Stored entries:
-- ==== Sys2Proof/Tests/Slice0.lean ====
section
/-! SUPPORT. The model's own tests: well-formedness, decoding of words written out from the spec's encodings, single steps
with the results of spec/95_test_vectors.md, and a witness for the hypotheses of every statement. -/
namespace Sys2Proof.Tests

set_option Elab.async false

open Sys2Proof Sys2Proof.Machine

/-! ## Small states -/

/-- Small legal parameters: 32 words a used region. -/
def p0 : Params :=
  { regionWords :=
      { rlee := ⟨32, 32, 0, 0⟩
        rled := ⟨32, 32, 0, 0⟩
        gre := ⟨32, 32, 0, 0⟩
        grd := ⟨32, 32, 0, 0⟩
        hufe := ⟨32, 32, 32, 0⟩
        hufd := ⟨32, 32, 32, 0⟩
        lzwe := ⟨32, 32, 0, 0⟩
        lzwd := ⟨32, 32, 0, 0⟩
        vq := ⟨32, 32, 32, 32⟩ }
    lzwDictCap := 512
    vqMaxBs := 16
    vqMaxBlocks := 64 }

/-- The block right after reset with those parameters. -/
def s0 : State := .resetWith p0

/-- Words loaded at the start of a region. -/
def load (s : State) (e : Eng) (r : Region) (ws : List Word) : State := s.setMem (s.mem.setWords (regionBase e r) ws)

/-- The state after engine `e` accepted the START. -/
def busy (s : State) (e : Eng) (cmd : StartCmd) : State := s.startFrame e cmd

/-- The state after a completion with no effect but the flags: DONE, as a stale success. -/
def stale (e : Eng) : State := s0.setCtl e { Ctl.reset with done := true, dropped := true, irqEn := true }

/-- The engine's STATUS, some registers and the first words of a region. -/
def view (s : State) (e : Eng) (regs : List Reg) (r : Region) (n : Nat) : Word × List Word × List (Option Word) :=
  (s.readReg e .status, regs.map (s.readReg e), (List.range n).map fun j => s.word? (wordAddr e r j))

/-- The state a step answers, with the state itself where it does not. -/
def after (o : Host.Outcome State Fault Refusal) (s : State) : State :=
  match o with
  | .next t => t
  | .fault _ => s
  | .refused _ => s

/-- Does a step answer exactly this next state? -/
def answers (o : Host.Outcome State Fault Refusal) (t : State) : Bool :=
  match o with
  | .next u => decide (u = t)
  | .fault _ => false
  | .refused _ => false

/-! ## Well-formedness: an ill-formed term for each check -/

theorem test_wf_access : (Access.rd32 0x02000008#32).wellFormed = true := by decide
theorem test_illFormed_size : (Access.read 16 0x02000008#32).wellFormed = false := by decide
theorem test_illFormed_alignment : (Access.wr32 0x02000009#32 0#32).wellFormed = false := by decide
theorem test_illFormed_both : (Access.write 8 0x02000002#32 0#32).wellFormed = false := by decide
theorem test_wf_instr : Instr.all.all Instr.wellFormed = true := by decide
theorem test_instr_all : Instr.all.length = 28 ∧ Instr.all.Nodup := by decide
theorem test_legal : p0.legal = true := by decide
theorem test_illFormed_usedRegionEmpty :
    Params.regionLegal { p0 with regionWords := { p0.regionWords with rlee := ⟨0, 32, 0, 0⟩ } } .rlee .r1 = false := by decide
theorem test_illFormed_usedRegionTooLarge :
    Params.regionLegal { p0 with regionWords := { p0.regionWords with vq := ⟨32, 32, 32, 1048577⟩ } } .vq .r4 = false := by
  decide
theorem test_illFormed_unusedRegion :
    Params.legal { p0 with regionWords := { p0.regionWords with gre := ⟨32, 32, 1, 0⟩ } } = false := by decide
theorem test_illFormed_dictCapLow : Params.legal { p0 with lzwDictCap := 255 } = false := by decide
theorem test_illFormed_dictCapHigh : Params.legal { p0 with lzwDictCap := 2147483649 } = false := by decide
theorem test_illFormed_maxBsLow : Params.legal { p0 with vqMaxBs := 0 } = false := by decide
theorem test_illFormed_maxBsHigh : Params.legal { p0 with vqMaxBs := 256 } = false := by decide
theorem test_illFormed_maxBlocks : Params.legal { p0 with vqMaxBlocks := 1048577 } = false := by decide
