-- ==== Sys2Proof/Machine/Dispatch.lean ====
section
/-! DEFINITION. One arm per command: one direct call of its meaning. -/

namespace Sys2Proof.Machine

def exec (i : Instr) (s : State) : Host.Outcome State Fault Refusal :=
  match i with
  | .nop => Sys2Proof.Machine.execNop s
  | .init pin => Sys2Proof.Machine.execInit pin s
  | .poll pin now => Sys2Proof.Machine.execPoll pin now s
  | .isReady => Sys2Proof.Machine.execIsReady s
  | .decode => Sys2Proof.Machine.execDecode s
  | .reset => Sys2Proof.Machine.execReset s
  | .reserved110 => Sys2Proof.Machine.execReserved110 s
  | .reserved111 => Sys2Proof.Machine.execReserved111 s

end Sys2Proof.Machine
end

**WHAT TO WORK ON:** Search the data for "next" and list every line in which it occurs.

**YOUR RESPONSE:**
  | .next t => t
/-- Does a step answer exactly this next state? -/
  | .next u => decide (u = t)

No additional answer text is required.